Filter the entries down to the lines containing "operations", and copy those lines.

Segment Start: MATERIAL SUPPLIED

-- ==== Sys2Proof/Syntax.lean ====
section
/-! DEFINITION. The instruction set of Kuold level 3 as syntax: one constructor of `Instr` per row of the
opcode table. Rows with a word are slot operations and header marks (R41-R50, R72-R81); rows without a
word are the part's events and commands (95_what_each_step_holds). Fields carry what the encoding says. -/

namespace Sys2Proof

/-- The two instruction streams of a runner (R18). -/
inductive Slice | c | a
  deriving DecidableEq, Repr
/-- The two vector slots (R39). -/
inductive VPos | va | vb
  deriving DecidableEq, Repr
/-- The two address-generation slots (R39). -/
inductive AgPos | ag0 | ag1
  deriving DecidableEq, Repr
/-- The decoupling queues, in the order of their queue codes (R76). -/
inductive QName | laq | ldq0 | ldq1 | saq | sdq | ixq | caq | acq
  deriving DecidableEq, Repr
/-- The two queues of the Press (R187). -/
inductive PressQ | fill | compute
  deriving DecidableEq, Repr
/-- The items that acknowledge a pre-emption, in ACKM bit order (R377). -/
inductive AckItem | a | c | va | vb | press | sprinter | relay
  deriving DecidableEq, Repr

/-- A guard: the predicate index PG and whether PN negates it (R43). -/
structure Guard where
  neg : Bool
  p : BitVec 4
  deriving DecidableEq, Repr

/-- Element formats, in format-code order (R46). -/
inductive Fmt
  | s8 | s16 | s32 | s64 | z8 | z16 | z32 | z64
  | f64 | f32 | bf16 | f16 | e5m2 | e4m3 | e3m2 | e2m3
  | e2m1 | qe5m2 | qe4m3 | qe3m2 | qe2m3 | qe2m1 | qs8
  deriving DecidableEq, Repr
/-- Vector operation widths (R45). -/
inductive Width | w256 | w512 | w1024
  deriving DecidableEq, Repr
/-- Rounding modes (R50). -/
inductive Rm | rne | rtz | rup | rdn | rna | sr
  deriving DecidableEq, Repr
/-- Scalar conditions (R75). -/
inductive Cc | eq | ne | ltS | leS | gtS | geS | ltZ | leZ | gtZ | geZ
  deriving DecidableEq, Repr
/-- Branch conditions (R75). -/
inductive Bc | eqz | nez | ltz | gez | gtz | lez
  deriving DecidableEq, Repr
/-- Vector conditions (R78). -/
inductive VCc | eq | ne | lt | le | gt | ge | uno | ord
  deriving DecidableEq, Repr
/-- Reduction operations (R78). -/
inductive RedOp | add | min | max | and | or | xor
  deriving DecidableEq, Repr
/-- N-of-48 codes (R79). -/
inductive NCode | n12 | n16 | n24
  deriving DecidableEq, Repr
/-- AG access sizes (R80). -/
inductive Size | z8 | z16 | z32 | z64 | w256 | w512 | w1024
  deriving DecidableEq, Repr
/-- Scopes (R306). -/
inductive Scope | run | sqd | die | pkg | sys
  deriving DecidableEq, Repr
/-- Orders (R307). -/
inductive Ord | rlx | acq | rel | ar | sc
  deriving DecidableEq, Repr
/-- Atomic operations (R81). -/
inductive AmoOp | add | and | or | xor | min | max | minz | maxz | swp | cas
  deriving DecidableEq, Repr
/-- Collective reductions (R279). -/
inductive Red | add | min | max
  deriving DecidableEq, Repr

/-! Operand structures. `sl` is the stream the slot stands in where X and AC share an operation (R76). -/

/-- NOP: its stream and slot position 0-3 (R42). -/
structure NopO where
  sl : Slice
  pos : BitVec 2
  g : Guard
  deriving DecidableEq, Repr
/-- A header: its stream and its three extension bytes (R48). -/
structure HdrO where
  sl : Slice
  e1 : BitVec 8
  e2 : BitVec 8
  e3 : BitVec 8
  deriving DecidableEq, Repr
/-- Three registers of the stream's file, or three predicates. -/
structure R3 where
  sl : Slice
  g : Guard
  d : RegIx
  s1 : RegIx
  s2 : RegIx
  deriving DecidableEq, Repr
/-- Destination and one source of the stream's file. -/
structure R2 where
  sl : Slice
  g : Guard
  d : RegIx
  s1 : RegIx
  deriving DecidableEq, Repr
/-- Destination, source and IMM12 (R44). -/
structure RI where
  sl : Slice
  g : Guard
  d : RegIx
  s1 : RegIx
  imm : BitVec 12
  deriving DecidableEq, Repr
/-- Destination, source and a shift count. -/
structure RSh where
  sl : Slice
  g : Guard
  d : RegIx
  s1 : RegIx
  n : BitVec 6
  deriving DecidableEq, Repr
/-- Bit field: position and length − 1. -/
structure RField where
  sl : Slice
  g : Guard
  d : RegIx
  s1 : RegIx
  pos : BitVec 6
  len1 : BitVec 6
  deriving DecidableEq, Repr
/-- LI operands. -/
structure LiO where
  sl : Slice
  g : Guard
  d : RegIx
  imm : BitVec 12
  deriving DecidableEq, Repr
/-- LIH operands: piece k and its immediate. -/
structure LihO where
  sl : Slice
  g : Guard
  d : RegIx
  k : BitVec 5
  imm : BitVec 12
  deriving DecidableEq, Repr
/-- SEL operands: the selecting predicate is `q`. -/
structure SelO where
  sl : Slice
  g : Guard
  d : RegIx
  s1 : RegIx
  s2 : RegIx
  q : BitVec 4
  deriving DecidableEq, Repr
/-- CMP operands. -/
structure CmpO where
  sl : Slice
  g : Guard
  d : RegIx
  s1 : RegIx
  s2 : RegIx
  cc : Cc
  w32 : Bool
  deriving DecidableEq, Repr
/-- CMPI operands. -/
structure CmpiO where
  sl : Slice
  g : Guard
  d : RegIx
  s1 : RegIx
  cc : Cc
  imm : BitVec 8
  deriving DecidableEq, Repr
/-- BR, CALL, LOOPB: a 20-bit bundle offset (R52). -/
structure BrO where
  sl : Slice
  g : Guard
  off : BitVec 20
  deriving DecidableEq, Repr
/-- BRC operands. -/
structure BrcO where
  sl : Slice
  g : Guard
  cond : Bc
  s1 : RegIx
  off : BitVec 12
  deriving DecidableEq, Repr
/-- One source register of the stream's file. -/
structure S1O where
  sl : Slice
  g : Guard
  s1 : RegIx
  deriving DecidableEq, Repr
/-- The register files CHK can test (R74). -/
inductive ChkFile | g | va | vb
  deriving DecidableEq, Repr
/-- CHK operands (R346). -/
structure ChkO where
  g : Guard
  file : ChkFile
  s1 : RegIx
  off : BitVec 12
  deriving DecidableEq, Repr
/-- LOOPSET operands: the trip count and the drain stages (R119). -/
structure LoopsetO where
  sl : Slice
  g : Guard
  s1 : RegIx
  ds : BitVec 3
  deriving DecidableEq, Repr
/-- WAIT operand (R137). -/
structure WaitO where
  sl : Slice
  g : Guard
  n : BitVec 12
  deriving DecidableEq, Repr
/-- XTOV and VTOX operands with a 64-bit element number (R138). -/
structure CopyO where
  g : Guard
  d : RegIx
  s1 : RegIx
  e : BitVec 4
  deriving DecidableEq, Repr
/-- A destination register and one source register of files the constructor names. -/
structure GDS where
  g : Guard
  d : RegIx
  s1 : RegIx
  deriving DecidableEq, Repr
/-- System register read. -/
structure CsrrO where
  g : Guard
  d : RegIx
  n : BitVec 12
  deriving DecidableEq, Repr
/-- System register write. -/
structure CsrwO where
  g : Guard
  s1 : RegIx
  n : BitVec 12
  deriving DecidableEq, Repr
/-- TRAP operand. -/
structure TrapO where
  sl : Slice
  g : Guard
  code : BitVec 5
  deriving DecidableEq, Repr
/-- RFT, DONE, HALT. -/
structure SysO where
  sl : Slice
  g : Guard
  deriving DecidableEq, Repr
/-- Guard only. -/
structure GO where
  g : Guard
  deriving DecidableEq, Repr
/-- One source register. -/
structure GS where
  g : Guard
  s1 : RegIx
  deriving DecidableEq, Repr
/-- One destination register. -/
structure GD where
  g : Guard
  d : RegIx
  deriving DecidableEq, Repr
/-- BRQ operands (R347). -/
structure BrqO where
  g : Guard
  cond : Bc
  off : BitVec 12
  deriving DecidableEq, Repr
/-- QDRAIN operand: false names ldq0, true ldq1 (R349). -/
structure QDrainO where
  g : Guard
  ldq1 : Bool
  deriving DecidableEq, Repr
/-- QSTAT operands (R350). -/
structure QStatO where
  g : Guard
  d : RegIx
  q : QName
  deriving DecidableEq, Repr
/-- EXTR.Q, SHPR, TSTATE, KEYQ operands with a field selector. -/
structure QueryO where
  g : Guard
  d : RegIx
  s1 : RegIx
  sel : BitVec 4
  deriving DecidableEq, Repr

/-- Two sources, with the rounding mode of an RM extension (rne where the operation takes none). -/
structure V3 where
  v : VPos
  g : Guard
  d : RegIx
  s1 : RegIx
  s2 : RegIx
  w : Width
  ty : Fmt
  rm : Rm
  deriving DecidableEq, Repr
/-- Three sources (S3+RM reading, R50). -/
structure V4 where
  v : VPos
  g : Guard
  d : RegIx
  s1 : RegIx
  s2 : RegIx
  t : RegIx
  w : Width
  ty : Fmt
  rm : Rm
  deriving DecidableEq, Repr
/-- One source. -/
structure V2 where
  v : VPos
  g : Guard
  d : RegIx
  s1 : RegIx
  w : Width
  ty : Fmt
  rm : Rm
  deriving DecidableEq, Repr
/-- Destination and source of a stain instruction (W = 10, TY = 0000). -/
structure VDS where
  v : VPos
  g : Guard
  d : RegIx
  s1 : RegIx
  deriving DecidableEq, Repr
/-- Destination only. -/
structure VD where
  v : VPos
  g : Guard
  d : RegIx
  deriving DecidableEq, Repr
/-- Source only. -/
structure VS where
  v : VPos
  g : Guard
  s1 : RegIx
  deriving DecidableEq, Repr
/-- Vector pop of a load data queue. -/
structure VPop where
  v : VPos
  g : Guard
  d : RegIx
  w : Width
  ty : Fmt
  deriving DecidableEq, Repr
/-- Vector compare: `t` is the second source. -/
structure VCmpO where
  v : VPos
  g : Guard
  d : RegIx
  s1 : RegIx
  t : RegIx
  cc : VCc
  w : Width
  ty : Fmt
  deriving DecidableEq, Repr
/-- VCVT: `fmt` is the destination format, `ty` the source. -/
structure VCvtO where
  v : VPos
  g : Guard
  d : RegIx
  s1 : RegIx
  fmt : Fmt
  w : Width
  ty : Fmt
  sat : Bool
  rm : Rm
  deriving DecidableEq, Repr
/-- VCVTEF, VQNT, VDQNT: `fmt` is the S2-field format, `t` the residual or the scales. -/
structure VCv4 where
  v : VPos
  g : Guard
  d : RegIx
  s1 : RegIx
  t : RegIx
  fmt : Fmt
  w : Width
  ty : Fmt
  rm : Rm
  deriving DecidableEq, Repr
/-- VPACKSP: `t` receives the mask. -/
structure VPackO where
  v : VPos
  g : Guard
  d : RegIx
  s1 : RegIx
  t : RegIx
  n : NCode
  w : Width
  ty : Fmt
  deriving DecidableEq, Repr
/-- VRED, VSCAN (with `rm`) and VREDR (with `t`, the last register of the group). -/
structure VRedO where
  v : VPos
  g : Guard
  d : RegIx
  s1 : RegIx
  t : RegIx
  op : RedOp
  w : Width
  ty : Fmt
  rm : Rm
  deriving DecidableEq, Repr
/-- Permutations: `t` is the second source. -/
structure VPermO where
  v : VPos
  g : Guard
  d : RegIx
  s1 : RegIx
  t : RegIx
  w : Width
  ty : Fmt
  deriving DecidableEq, Repr
/-- VLI: a 10-bit constant. -/
structure VLiO where
  v : VPos
  g : Guard
  d : RegIx
  c : BitVec 10
  w : Width
  ty : Fmt
  deriving DecidableEq, Repr

/-- MGFILL: slot and Basin tile number. -/
structure MgFillO where
  g : Guard
  d : RegIx
  tile : BitVec 8
  deriving DecidableEq, Repr
/-- MGSPFILL: slot, data tile, mask tile, N (R79). -/
structure MgSpO where
  g : Guard
  d : RegIx
  tile : BitVec 8
  mask : BitVec 8
  n : NCode
  deriving DecidableEq, Repr
/-- MMA: accumulator, left and right slots, format, ignored placement hint. -/
structure MmaO where
  g : Guard
  d : RegIx
  s1 : RegIx
  s2 : RegIx
  fmt : Fmt
  hint : BitVec 2
  deriving DecidableEq, Repr
/-- MMASP. -/
structure MmaSpO where
  g : Guard
  d : RegIx
  s1 : RegIx
  s2 : RegIx
  fmt : Fmt
  n : NCode
  deriving DecidableEq, Repr
/-- MMAC: `cseq` holds four 2-bit cell-operation codes (R50). -/
structure MmacO where
  g : Guard
  d : RegIx
  s1 : RegIx
  s2 : RegIx
  fmt : Fmt
  hint : BitVec 2
  cseq : BitVec 8
  deriving DecidableEq, Repr
/-- ACLOAD, ACDRAIN, ACSCALE: accumulator and Basin tile. -/
structure AcTileO where
  g : Guard
  ac : RegIx
  tile : BitVec 8
  rm : Rm
  deriving DecidableEq, Repr
/-- ACSTAIN, ACCLEAN: one row, or all. -/
structure AcRowO where
  g : Guard
  d : RegIx
  all : Bool
  row : BitVec 5
  deriving DecidableEq, Repr

/-- LDA, LDA.S: address a[s1] + a[s2]; `ldq1` the target; `hint` ignored (R80). -/
structure AgLdO where
  ag : AgPos
  g : Guard
  s1 : RegIx
  s2 : RegIx
  size : Size
  ldq1 : Bool
  hint : BitVec 3
  deriving DecidableEq, Repr
/-- LDST: count register `d`. -/
structure AgLdStO where
  ag : AgPos
  g : Guard
  d : RegIx
  s1 : RegIx
  s2 : RegIx
  size : Size
  ldq1 : Bool
  hint : BitVec 3
  deriving DecidableEq, Repr
/-- LDX. -/
structure AgLdXO where
  ag : AgPos
  g : Guard
  s1 : RegIx
  size : Size
  ldq1 : Bool
  hint : BitVec 3
  deriving DecidableEq, Repr
/-- STA. -/
structure AgStO where
  ag : AgPos
  g : Guard
  s1 : RegIx
  s2 : RegIx
  size : Size
  deriving DecidableEq, Repr
/-- STST. -/
structure AgStStO where
  ag : AgPos
  g : Guard
  d : RegIx
  s1 : RegIx
  s2 : RegIx
  size : Size
  deriving DecidableEq, Repr
/-- STX. -/
structure AgStXO where
  ag : AgPos
  g : Guard
  s1 : RegIx
  size : Size
  deriving DecidableEq, Repr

Segment End: MATERIAL SUPPLIED

• _OUTPUT OF THE EXERCISE_:
opcode table. Rows with a word are slot operations and header marks (R41-R50, R72-R81); rows without a
/-- Reduction operations (R78). -/
/-- Atomic operations (R81). -/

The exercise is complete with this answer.